WORK INSTRUCTIONS | From first line to last, the records below are to be duplicated exactly.
--- DATA IN THIS EXERCISE Enclosed Below ---
theorem linkWord_eq (n : Node) :
    n.linkWord = if n.valid = false then 0
      else if n.leaf then 0xC0000000 + n.sym.setWidth 32
      else 0x80000000 + n.right.setWidth 32 * 0x10000 + n.left.setWidth 32 := by
  unfold Node.linkWord
  refine ite_congr rfl (fun _ => rfl) fun _ => ite_congr rfl (fun _ => ?_)
    fun _ => children_word_eq n.left n.right
  have hlt := n.sym.isLt
  apply BitVec.eq_of_toNat_eq
  rw [toNat_append_eq, toNat_append_eq, toNat_append_eq]
  simp only [BitVec.toNat_add, BitVec.toNat_setWidth, BitVec.ofNat_eq_ofNat, BitVec.toNat_ofNat]
  omega

/-- The code bits below LEN, in the word they stand in (R40). -/
theorem codeRegWord_getLsbD (len : BitVec 8) (code : BitVec 255) {w j : Nat} (hj : j < 32) :
    (codeRegWord len code w).getLsbD j =
      (decide (32 * w + j < len.toNat) && code.getLsbD (32 * w + j)) := by
  have hlen := len.isLt
  have hmask : (BitVec.allOnes 256 >>> (256 - len.toNat)).getLsbD (32 * w + j) =
      decide (32 * w + j < len.toNat) := by
    rw [BitVec.getLsbD_ushiftRight, BitVec.getLsbD_allOnes, decide_eq_decide]
    omega
  rw [codeRegWord, BitVec.getLsbD_setWidth, BitVec.getLsbD_ushiftRight, BitVec.getLsbD_and, hmask,
    BitVec.getLsbD_setWidth]
  by_cases hbit : 32 * w + j < len.toNat
  · simp [hj, hbit, (by omega : 32 * w + j < 256)]
  · simp [hbit]

/-! ## The registers of the tables (R38 to R40) -/

/-- The address of an entry of an area of the map. -/
theorem toNat_base_add {base n : Nat} (x : BitVec n) (h : base + 2 ^ n ≤ 2 ^ 16) :
    (BitVec.ofNat 16 base + x.setWidth 16).toNat = base + x.toNat := by
  have hx := x.isLt
  rw [BitVec.toNat_add, BitVec.toNat_ofNat, BitVec.toNat_setWidth, Nat.mod_eq_of_lt (a := base) (by omega),
    Nat.mod_eq_of_lt (a := x.toNat) (by omega), Nat.mod_eq_of_lt (by omega)]

section

variable (b : Block) (v : Byte) (i : NodeIdx)

theorem regRead_cnt_symbol : b.regRead (0x0100 + v.setWidth 16) = b.cnt.read v := by
  have ha : (0x0100 + v.setWidth 16 : RegAddr).toNat = 0x0100 + v.toNat := toNat_base_add v (by decide)
  have hv := v.isLt
  rw [regRead_cnt b (by omega) (by omega), ha, Nat.add_sub_cancel_left, BitVec.ofNat_toNat,
    BitVec.setWidth_eq]

theorem regRead_len_symbol :
    b.regRead (0x0300 + v.setWidth 16) = (b.len.read v).setWidth 32 := by
  have ha : (0x0300 + v.setWidth 16 : RegAddr).toNat = 0x0300 + v.toNat := toNat_base_add v (by decide)
  have hv := v.isLt
  rw [regRead_len b (by omega) (by omega), ha, Nat.add_sub_cancel_left, BitVec.ofNat_toNat,
    BitVec.setWidth_eq]

theorem regRead_order_index : b.regRead (0x0200 + v.setWidth 16) = b.orderWord v.toNat := by
  have ha : (0x0200 + v.setWidth 16 : RegAddr).toNat = 0x0200 + v.toNat := toNat_base_add v (by decide)
  have hv := v.isLt
  rw [regRead_order b (by omega) (by omega), ha, Nat.add_sub_cancel_left]

theorem regRead_nodeFreq_index : b.regRead (0x0800 + i.setWidth 16) = (b.nodeAt i.toNat).freq := by
  have ha : (0x0800 + i.setWidth 16 : RegAddr).toNat = 0x0800 + i.toNat := toNat_base_add i (by decide)
  have hi := i.isLt
  rw [regRead_nodeFreq b (by omega) (by omega), ha, Nat.add_sub_cancel_left]

theorem regRead_nodeLink_index :
    b.regRead (0x0A00 + i.setWidth 16) = (b.nodeAt i.toNat).linkWord := by
  have ha : (0x0A00 + i.setWidth 16 : RegAddr).toNat = 0x0A00 + i.toNat := toNat_base_add i (by decide)
  have hi := i.isLt
  rw [regRead_nodeLink b (by omega) (by omega), ha, Nat.add_sub_cancel_left]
--- End of Enclosed DATA IN THIS EXERCISE ---
ANSWER TO THE EXERCISE |
theorem linkWord_eq (n : Node) :
    n.linkWord = if n.valid = false then 0
      else if n.leaf then 0xC0000000 + n.sym.setWidth 32
      else 0x80000000 + n.right.setWidth 32 * 0x10000 + n.left.setWidth 32 := by
  unfold Node.linkWord
  refine ite_congr rfl (fun _ => rfl) fun _ => ite_congr rfl (fun _ => ?_)
    fun _ => children_word_eq n.left n.right
  have hlt := n.sym.isLt
  apply BitVec.eq_of_toNat_eq
  rw [toNat_append_eq, toNat_append_eq, toNat_append_eq]
  simp only [BitVec.toNat_add, BitVec.toNat_setWidth, BitVec.ofNat_eq_ofNat, BitVec.toNat_ofNat]
  omega

/-- The code bits below LEN, in the word they stand in (R40). -/
theorem codeRegWord_getLsbD (len : BitVec 8) (code : BitVec 255) {w j : Nat} (hj : j < 32) :
    (codeRegWord len code w).getLsbD j =
      (decide (32 * w + j < len.toNat) && code.getLsbD (32 * w + j)) := by
  have hlen := len.isLt
  have hmask : (BitVec.allOnes 256 >>> (256 - len.toNat)).getLsbD (32 * w + j) =
      decide (32 * w + j < len.toNat) := by
    rw [BitVec.getLsbD_ushiftRight, BitVec.getLsbD_allOnes, decide_eq_decide]
    omega
  rw [codeRegWord, BitVec.getLsbD_setWidth, BitVec.getLsbD_ushiftRight, BitVec.getLsbD_and, hmask,
    BitVec.getLsbD_setWidth]
  by_cases hbit : 32 * w + j < len.toNat
  · simp [hj, hbit, (by omega : 32 * w + j < 256)]
  · simp [hbit]

/-! ## The registers of the tables (R38 to R40) -/

/-- The address of an entry of an area of the map. -/
theorem toNat_base_add {base n : Nat} (x : BitVec n) (h : base + 2 ^ n ≤ 2 ^ 16) :
    (BitVec.ofNat 16 base + x.setWidth 16).toNat = base + x.toNat := by
  have hx := x.isLt
  rw [BitVec.toNat_add, BitVec.toNat_ofNat, BitVec.toNat_setWidth, Nat.mod_eq_of_lt (a := base) (by omega),
    Nat.mod_eq_of_lt (a := x.toNat) (by omega), Nat.mod_eq_of_lt (by omega)]

section

variable (b : Block) (v : Byte) (i : NodeIdx)

theorem regRead_cnt_symbol : b.regRead (0x0100 + v.setWidth 16) = b.cnt.read v := by
  have ha : (0x0100 + v.setWidth 16 : RegAddr).toNat = 0x0100 + v.toNat := toNat_base_add v (by decide)
  have hv := v.isLt
  rw [regRead_cnt b (by omega) (by omega), ha, Nat.add_sub_cancel_left, BitVec.ofNat_toNat,
    BitVec.setWidth_eq]

theorem regRead_len_symbol :
    b.regRead (0x0300 + v.setWidth 16) = (b.len.read v).setWidth 32 := by
  have ha : (0x0300 + v.setWidth 16 : RegAddr).toNat = 0x0300 + v.toNat := toNat_base_add v (by decide)
  have hv := v.isLt
  rw [regRead_len b (by omega) (by omega), ha, Nat.add_sub_cancel_left, BitVec.ofNat_toNat,
    BitVec.setWidth_eq]

theorem regRead_order_index : b.regRead (0x0200 + v.setWidth 16) = b.orderWord v.toNat := by
  have ha : (0x0200 + v.setWidth 16 : RegAddr).toNat = 0x0200 + v.toNat := toNat_base_add v (by decide)
  have hv := v.isLt
  rw [regRead_order b (by omega) (by omega), ha, Nat.add_sub_cancel_left]

theorem regRead_nodeFreq_index : b.regRead (0x0800 + i.setWidth 16) = (b.nodeAt i.toNat).freq := by
  have ha : (0x0800 + i.setWidth 16 : RegAddr).toNat = 0x0800 + i.toNat := toNat_base_add i (by decide)
  have hi := i.isLt
  rw [regRead_nodeFreq b (by omega) (by omega), ha, Nat.add_sub_cancel_left]

theorem regRead_nodeLink_index :
    b.regRead (0x0A00 + i.setWidth 16) = (b.nodeAt i.toNat).linkWord := by
  have ha : (0x0A00 + i.setWidth 16 : RegAddr).toNat = 0x0A00 + i.toNat := toNat_base_add i (by decide)
  have hi := i.isLt
  rw [regRead_nodeLink b (by omega) (by omega), ha, Nat.add_sub_cancel_left]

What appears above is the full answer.